Data excerpts

-- ==== Sys2Proof/Machine/Ops.lean ====
section
/-! DEFINITION. The named operations every meaning is written over: the bytes of the slice and the stream primitives
(spec/20_memory.md), register writes, answering a command and taking a fault (spec/60_exceptions.md), and what the
host's own acts do (spec/70_reset_and_hazards.md). -/

namespace Sys2Proof.Machine

/-- What a slice address no byte was stored at reads as (log entry 3: DESIGN CHOICE). -/
def unlistedByte : Byte := 0#8

/-- The byte now in place at an address. -/
def memGet : Memory → Nat → Byte
  | [], _ => unlistedByte
  | (a, b) :: m, x => if x = a then b else memGet m x

/-- Put a byte in place, keeping the canonical form. -/
def memSet : Memory → Nat → Byte → Memory
  | [], x, v => if v = unlistedByte then [] else [(x, v)]
  | (a, b) :: m, x, v =>
    if x < a then (if v = unlistedByte then (a, b) :: m else (x, v) :: (a, b) :: m)
    else if x = a then (if v = unlistedByte then m else (a, v) :: m)
    else (a, b) :: memSet m x v

/-- The canonical form: addresses strictly rising, no entry equal to what an unlisted address reads as. -/
abbrev Memory.wf (m : Memory) : Prop :=
  m.Pairwise (fun c d => c.1 < d.1) ∧ ∀ c ∈ m, c.2 ≠ unlistedByte

/-- The older bytes an address has held during this binding, newest first. -/
def olderBytes (s : State) (addr : Nat) : List Byte :=
  (s.superseded.filter (fun c => c.1 == addr)).map (fun c => c.2)

/-- `MemRead(addr, 1)` (20_memory.md R30), made for bit position `p` in the command's look number `look`. While the
host keeps the slice as it was bound this is the byte in place; after a change under the binding it is any byte the
address has held since (R38; log entry 5). DESIGN CHOICE: R38 lets each `MemRead` choose by itself; here the counter,
the look and the position decide, and not the instance, so two instances at equal counters choose alike at a position
(log entries 5 and 10). -/
def memRead (s : State) (look p addr : Nat) : Byte :=
  match olderBytes s addr with
  | [] => memGet s.mem addr
  | o :: os => (memGet s.mem addr :: o :: os).getD (Config.staleChoice s.tick look p) (memGet s.mem addr)

/-- `bit(p)` (20_memory.md R31): 0 at and past the end of the slice, where no byte is read (R37). -/
def bit (s : State) (look p : Nat) : Nat :=
  if p ≥ 8 * s.regs.len.toNat then 0
  else ((memRead s look p (p / 8)).toNat >>> (7 - p % 8)) % 2

/-- `bits(p, n)` (20_memory.md R32): the n bits from `p` on, the first one most significant. -/
def bits (s : State) (look p : Nat) : Nat → Nat
  | 0 => 0
  | n + 1 => bits s look p n * 2 + bit s look (p + n)

/-- `pos <- p` (10_state.md R13). -/
def setPos (p : BitVec 32) (s : State) : State := { s with regs := { s.regs with pos := p } }

/-- `crc <- c` (10_state.md R15). -/
def setCrc (c : BitVec 16) (s : State) : State := { s with regs := { s.regs with crc := c } }

/-- A new binding: the slice of `len` bytes, the cursor at its first bit (40_bitreader.md R71). No byte of it has been
changed under this binding yet: DEDUCED, R38 says so only of UNBIND and reset (log entry 5). -/
def bindSlice (len : BitVec 29) (s : State) : State :=
  { s with regs := { s.regs with bound := true, len := len, pos := 0#32 }, superseded := [] }

/-- The end of a binding (40_bitreader.md R72): nothing of the slice is held any more (20_memory.md R38). -/
def dropSlice (s : State) : State :=
  { s with regs := { s.regs with bound := false, len := 0#29, pos := 0#32 }, superseded := [] }

/-- Give the command's one response (30_encoding.md R60). -/
def answer (st : Status) (v : Value) (s : State) : State :=
  { s with responses := s.responses ++ [⟨st, v⟩], tick := s.tick + 1 }

/-- `respond(v)` (00_scope.md R8): the command ends normally. -/
def respond (v : Value) (s : State) : State := answer .ok v s

/-- `raise <Fault>` (00_scope.md R8, 60_exceptions.md R161): no register changes, the response is the fault's code with
value 0, and the block is ready for the next command. -/
def raise (f : Status) (s : State) : State := answer f 0#64 s

/-- The 8-bit code of a status (60_exceptions.md R160). -/
def statusCode : Status → BitVec 8
  | .ok => 0x00#8
  | .eIllegal => 0x01#8
  | .eNull => 0x02#8
  | .eRange => 0x03#8
  | .eBackward => 0x04#8

/-- The answer to a word that is no command (60_exceptions.md R162): whatever is wrong with it, `E_ILLEGAL`. -/
def rejectWord (_why : DecodeError) (s : State) : State := raise .eIllegal s

/-- Take the host's next act off its list: the block's only way to come by a command (30_encoding.md R50). -/
def nextEvent (s : State) : Option (HostEvent × State) :=
  match s.host with
  | [] => none
  | e :: rest => some (e, { s with host := rest })

/-- Reset (70_reset_and_hazards.md R180): the registers at their reset values, no response, nothing of the slice held. -/
def applyReset (s : State) : State := { s with regs := Regs.reset, superseded := [] }

/-- Reset in the middle of a command (R180, 93 U9): the reset state, and a response or none, free (log entry 6). -/
def cutOff (_w : CmdWord) (s : State) : State :=
  { applyReset s with
    responses := s.responses ++ (Config.cutOffResponse s.tick).toList, tick := s.tick + 1 }

/-- The host stores a byte at a slice address. If that changes a byte of the bound slice, the older byte stays
readable until the binding ends (20_memory.md R38; log entries 4 and 5). -/
def hostStore (addr : BitVec 29) (b : Byte) (s : State) : State :=
  { s with
    mem := memSet s.mem addr.toNat b
    superseded :=
      if s.regs.bound = true ∧ addr.toNat < s.regs.len.toNat ∧ memGet s.mem addr.toNat ≠ b then
        (addr.toNat, memGet s.mem addr.toNat) :: s.superseded
      else s.superseded }

end Sys2Proof.Machine
end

Problem statement: Output all of the data exactly as given.

Answer to the problem:
-- ==== Sys2Proof/Machine/Ops.lean ====
section
/-! DEFINITION. The named operations every meaning is written over: the bytes of the slice and the stream primitives
(spec/20_memory.md), register writes, answering a command and taking a fault (spec/60_exceptions.md), and what the
host's own acts do (spec/70_reset_and_hazards.md). -/

namespace Sys2Proof.Machine

/-- What a slice address no byte was stored at reads as (log entry 3: DESIGN CHOICE). -/
def unlistedByte : Byte := 0#8

/-- The byte now in place at an address. -/
def memGet : Memory → Nat → Byte
  | [], _ => unlistedByte
  | (a, b) :: m, x => if x = a then b else memGet m x

/-- Put a byte in place, keeping the canonical form. -/
def memSet : Memory → Nat → Byte → Memory
  | [], x, v => if v = unlistedByte then [] else [(x, v)]
  | (a, b) :: m, x, v =>
    if x < a then (if v = unlistedByte then (a, b) :: m else (x, v) :: (a, b) :: m)
    else if x = a then (if v = unlistedByte then m else (a, v) :: m)
    else (a, b) :: memSet m x v

/-- The canonical form: addresses strictly rising, no entry equal to what an unlisted address reads as. -/
abbrev Memory.wf (m : Memory) : Prop :=
  m.Pairwise (fun c d => c.1 < d.1) ∧ ∀ c ∈ m, c.2 ≠ unlistedByte

/-- The older bytes an address has held during this binding, newest first. -/
def olderBytes (s : State) (addr : Nat) : List Byte :=
  (s.superseded.filter (fun c => c.1 == addr)).map (fun c => c.2)

/-- `MemRead(addr, 1)` (20_memory.md R30), made for bit position `p` in the command's look number `look`. While the
host keeps the slice as it was bound this is the byte in place; after a change under the binding it is any byte the
address has held since (R38; log entry 5). DESIGN CHOICE: R38 lets each `MemRead` choose by itself; here the counter,
the look and the position decide, and not the instance, so two instances at equal counters choose alike at a position
(log entries 5 and 10). -/
def memRead (s : State) (look p addr : Nat) : Byte :=
  match olderBytes s addr with
  | [] => memGet s.mem addr
  | o :: os => (memGet s.mem addr :: o :: os).getD (Config.staleChoice s.tick look p) (memGet s.mem addr)

/-- `bit(p)` (20_memory.md R31): 0 at and past the end of the slice, where no byte is read (R37). -/
def bit (s : State) (look p : Nat) : Nat :=
  if p ≥ 8 * s.regs.len.toNat then 0
  else ((memRead s look p (p / 8)).toNat >>> (7 - p % 8)) % 2

/-- `bits(p, n)` (20_memory.md R32): the n bits from `p` on, the first one most significant. -/
def bits (s : State) (look p : Nat) : Nat → Nat
  | 0 => 0
  | n + 1 => bits s look p n * 2 + bit s look (p + n)

/-- `pos <- p` (10_state.md R13). -/
def setPos (p : BitVec 32) (s : State) : State := { s with regs := { s.regs with pos := p } }

/-- `crc <- c` (10_state.md R15). -/
def setCrc (c : BitVec 16) (s : State) : State := { s with regs := { s.regs with crc := c } }

/-- A new binding: the slice of `len` bytes, the cursor at its first bit (40_bitreader.md R71). No byte of it has been
changed under this binding yet: DEDUCED, R38 says so only of UNBIND and reset (log entry 5). -/
def bindSlice (len : BitVec 29) (s : State) : State :=
  { s with regs := { s.regs with bound := true, len := len, pos := 0#32 }, superseded := [] }

/-- The end of a binding (40_bitreader.md R72): nothing of the slice is held any more (20_memory.md R38). -/
def dropSlice (s : State) : State :=
  { s with regs := { s.regs with bound := false, len := 0#29, pos := 0#32 }, superseded := [] }

/-- Give the command's one response (30_encoding.md R60). -/
def answer (st : Status) (v : Value) (s : State) : State :=
  { s with responses := s.responses ++ [⟨st, v⟩], tick := s.tick + 1 }

/-- `respond(v)` (00_scope.md R8): the command ends normally. -/
def respond (v : Value) (s : State) : State := answer .ok v s

/-- `raise <Fault>` (00_scope.md R8, 60_exceptions.md R161): no register changes, the response is the fault's code with
value 0, and the block is ready for the next command. -/
def raise (f : Status) (s : State) : State := answer f 0#64 s

/-- The 8-bit code of a status (60_exceptions.md R160). -/
def statusCode : Status → BitVec 8
  | .ok => 0x00#8
  | .eIllegal => 0x01#8
  | .eNull => 0x02#8
  | .eRange => 0x03#8
  | .eBackward => 0x04#8

/-- The answer to a word that is no command (60_exceptions.md R162): whatever is wrong with it, `E_ILLEGAL`. -/
def rejectWord (_why : DecodeError) (s : State) : State := raise .eIllegal s

/-- Take the host's next act off its list: the block's only way to come by a command (30_encoding.md R50). -/
def nextEvent (s : State) : Option (HostEvent × State) :=
  match s.host with
  | [] => none
  | e :: rest => some (e, { s with host := rest })

/-- Reset (70_reset_and_hazards.md R180): the registers at their reset values, no response, nothing of the slice held. -/
def applyReset (s : State) : State := { s with regs := Regs.reset, superseded := [] }

/-- Reset in the middle of a command (R180, 93 U9): the reset state, and a response or none, free (log entry 6). -/
def cutOff (_w : CmdWord) (s : State) : State :=
  { applyReset s with
    responses := s.responses ++ (Config.cutOffResponse s.tick).toList, tick := s.tick + 1 }

/-- The host stores a byte at a slice address. If that changes a byte of the bound slice, the older byte stays
readable until the binding ends (20_memory.md R38; log entries 4 and 5). -/
def hostStore (addr : BitVec 29) (b : Byte) (s : State) : State :=
  { s with
    mem := memSet s.mem addr.toNat b
    superseded :=
      if s.regs.bound = true ∧ addr.toNat < s.regs.len.toNat ∧ memGet s.mem addr.toNat ≠ b then
        (addr.toNat, memGet s.mem addr.toNat) :: s.superseded
      else s.superseded }

end Sys2Proof.Machine
end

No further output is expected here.